TRY IT> Quote, without any change, the line that contains "if pos && neg then ⟨.nan, fInv⟩" and all lines that follow it to the end of the data below.

[[ EXTRACTED DATA open ]]

/-- `Round(v, type, rm, sr)` (R151) under an overflow policy; `rnd` is the draw of a stochastic rounding. (assumption 24, DEDUCED, unsafe) -/
def round (v : Val) (t : Ty) (rm : Rm) (rnd : Option Nat) (pol : Ovf) : Rounded :=
  match v with
  | .nan => if t.isInt then { bits := 0, flags := fInv, trap := false } else { bits := t.nan, flags := 0, trap := false }
  | .inf n =>
    if !t.isInt && t != .e4m3 then { bits := patternOf t (.inf n), flags := 0, trap := false }
    else ovfResult t n pol (fOf + fNx)
  | .zero n => { bits := if t.isInt then 0 else patternOf t (.zero n), flags := 0, trap := false }
  | .fin q =>
    if q.isZero then { bits := 0, flags := 0, trap := false } else
    let neg := decide (q.num < 0)
    let e : Int := if t.isInt then 0 else max q.log2 t.emin - (t.prec : Int) + 1
    let n := roundInt (q.abs.scale (-e)) rm neg rnd
    let absRes := (Q.ofInt n).scale e
    let res := if neg then absRes.neg else absRes
    let inRange (x : Q) : Bool :=
      if t.isInt then Q.le (Q.ofInt t.range.1) x && Q.le x (Q.ofInt t.range.2) else Q.le x.abs t.maxVal
    if !inRange res then
      ovfResult t neg pol (fOf + fNx + (if rnd.isSome && inRange q then fSro else 0))
    else
      let exact := decide (res = q)
      let tiny := !t.isInt && Q.lt q.abs (Q.pow2 t.emin)
      let flags := if exact then 0 else fNx + (if tiny then fUf else 0)
      { bits := if t.isInt then wrapNat t.bits res.floor
                else if res.isZero then patternOf t (.zero neg) else patternOf t (.fin res),
        flags := flags, trap := false }

/-! ### Arithmetic on values (R149, R150, R156) -/

/-- A result before rounding, with the flags its exact definition raises. -/
structure Exact where
  val : Val
  flags : Nat
deriving DecidableEq, Repr

/-- a x b: 0 x infinity is undefined (R150); a product of zeros has the exclusive OR of the signs (R156). -/
def mulVal (a b : Val) : Exact :=
  let s := xor a.isNeg b.isNeg
  match a, b with
  | .nan, _ => ⟨.nan, 0⟩
  | _, .nan => ⟨.nan, 0⟩
  | .inf _, .zero _ => ⟨.nan, fInv⟩
  | .zero _, .inf _ => ⟨.nan, fInv⟩
  | .inf _, _ => ⟨.inf s, 0⟩
  | _, .inf _ => ⟨.inf s, 0⟩
  | .zero _, _ => ⟨.zero s, 0⟩
  | _, .zero _ => ⟨.zero s, 0⟩
  | .fin p, .fin q => ⟨.fin (Q.mul p q), 0⟩

/-- The exact sum of addends (R150, R156, R157): NaN first, then the infinities, then the finite sum; an exact zero is +0,
or -0 when every addend is -0 or the mode is RDN. -/
def sumVals (xs : List Val) (rdn : Bool) : Exact :=
  if xs.any (· == .nan) then ⟨.nan, 0⟩
  else
    let pos := xs.any (· == .inf false)
    let neg := xs.any (· == .inf true)
    if pos && neg then ⟨.nan, fInv⟩
    else if pos then ⟨.inf false, 0⟩
    else if neg then ⟨.inf true, 0⟩
    else
      let s := xs.foldl (fun acc v => Q.add acc v.q) ⟨0, 1⟩
      if s.isZero then ⟨.zero (rdn || xs.all (· == .zero true)), 0⟩ else ⟨.fin s, 0⟩

/-- a + b. -/
def addVal (a b : Val) (rdn : Bool) : Exact := sumVals [a, b] rdn

/-- a / b for the scale divisions of R153 and R197: x/0 is an infinity with `dz`, 0/0 is NaN with `inv`. -/
def divVal (a b : Val) : Exact :=
  let s := xor a.isNeg b.isNeg
  match a, b with
  | .nan, _ => ⟨.nan, 0⟩
  | _, .nan => ⟨.nan, 0⟩
  | .inf _, .inf _ => ⟨.nan, fInv⟩
  | .zero _, .zero _ => ⟨.nan, fInv⟩
  | .inf _, _ => ⟨.inf s, 0⟩
  | _, .inf _ => ⟨.zero s, 0⟩
  | .fin _, .zero _ => ⟨.inf s, fDz⟩
  | .zero _, _ => ⟨.zero s, 0⟩
  | .fin p, .fin q => ⟨.fin (Q.div p q), 0⟩

/-- a ≤ b for values that are not NaN, with -0 below +0 when `signedZeros` is set (R167, R170). -/
def leVal (signedZeros : Bool) (a b : Val) : Bool :=
  match a, b with
  | .nan, _ => false
  | _, .nan => false
  | .inf true, _ => true
  | _, .inf false => true
  | .inf false, _ => false
  | _, .inf true => false
  | .zero x, .zero y => if signedZeros then x || !y else true
  | a, b => Q.le a.q b.q

/-! ### UE4M3 and nq4 (R142 to R144, R153) -/

/-- A UE4M3 byte's scale; none where R142 rejects it. -/
def ue4m3 (b : Nat) : Option Q :=
  if 0x80 ≤ b || b = 0x7F then none
  else
    let e := bitsOf b 3 4
    let m := bitsOf b 0 3
    if e = 0 then some ((Q.norm m 8).scale (-6)) else some ((Q.norm (8 + m : Nat) 8).scale ((e : Int) - 7))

[[ EXTRACTED DATA closed ]]

COMPLETED TASK>
    if pos && neg then ⟨.nan, fInv⟩
    else if pos then ⟨.inf false, 0⟩
    else if neg then ⟨.inf true, 0⟩
    else
      let s := xs.foldl (fun acc v => Q.add acc v.q) ⟨0, 1⟩
      if s.isZero then ⟨.zero (rdn || xs.all (· == .zero true)), 0⟩ else ⟨.fin s, 0⟩

/-- a + b. -/
def addVal (a b : Val) (rdn : Bool) : Exact := sumVals [a, b] rdn

/-- a / b for the scale divisions of R153 and R197: x/0 is an infinity with `dz`, 0/0 is NaN with `inv`. -/
def divVal (a b : Val) : Exact :=
  let s := xor a.isNeg b.isNeg
  match a, b with
  | .nan, _ => ⟨.nan, 0⟩
  | _, .nan => ⟨.nan, 0⟩
  | .inf _, .inf _ => ⟨.nan, fInv⟩
  | .zero _, .zero _ => ⟨.nan, fInv⟩
  | .inf _, _ => ⟨.inf s, 0⟩
  | _, .inf _ => ⟨.zero s, 0⟩
  | .fin _, .zero _ => ⟨.inf s, fDz⟩
  | .zero _, _ => ⟨.zero s, 0⟩
  | .fin p, .fin q => ⟨.fin (Q.div p q), 0⟩

/-- a ≤ b for values that are not NaN, with -0 below +0 when `signedZeros` is set (R167, R170). -/
def leVal (signedZeros : Bool) (a b : Val) : Bool :=
  match a, b with
  | .nan, _ => false
  | _, .nan => false
  | .inf true, _ => true
  | _, .inf false => true
  | .inf false, _ => false
  | _, .inf true => false
  | .zero x, .zero y => if signedZeros then x || !y else true
  | a, b => Q.le a.q b.q

/-! ### UE4M3 and nq4 (R142 to R144, R153) -/

/-- A UE4M3 byte's scale; none where R142 rejects it. -/
def ue4m3 (b : Nat) : Option Q :=
  if 0x80 ≤ b || b = 0x7F then none
  else
    let e := bitsOf b 3 4
    let m := bitsOf b 0 3
    if e = 0 then some ((Q.norm m 8).scale (-6)) else some ((Q.norm (8 + m : Nat) 8).scale ((e : Int) - 7))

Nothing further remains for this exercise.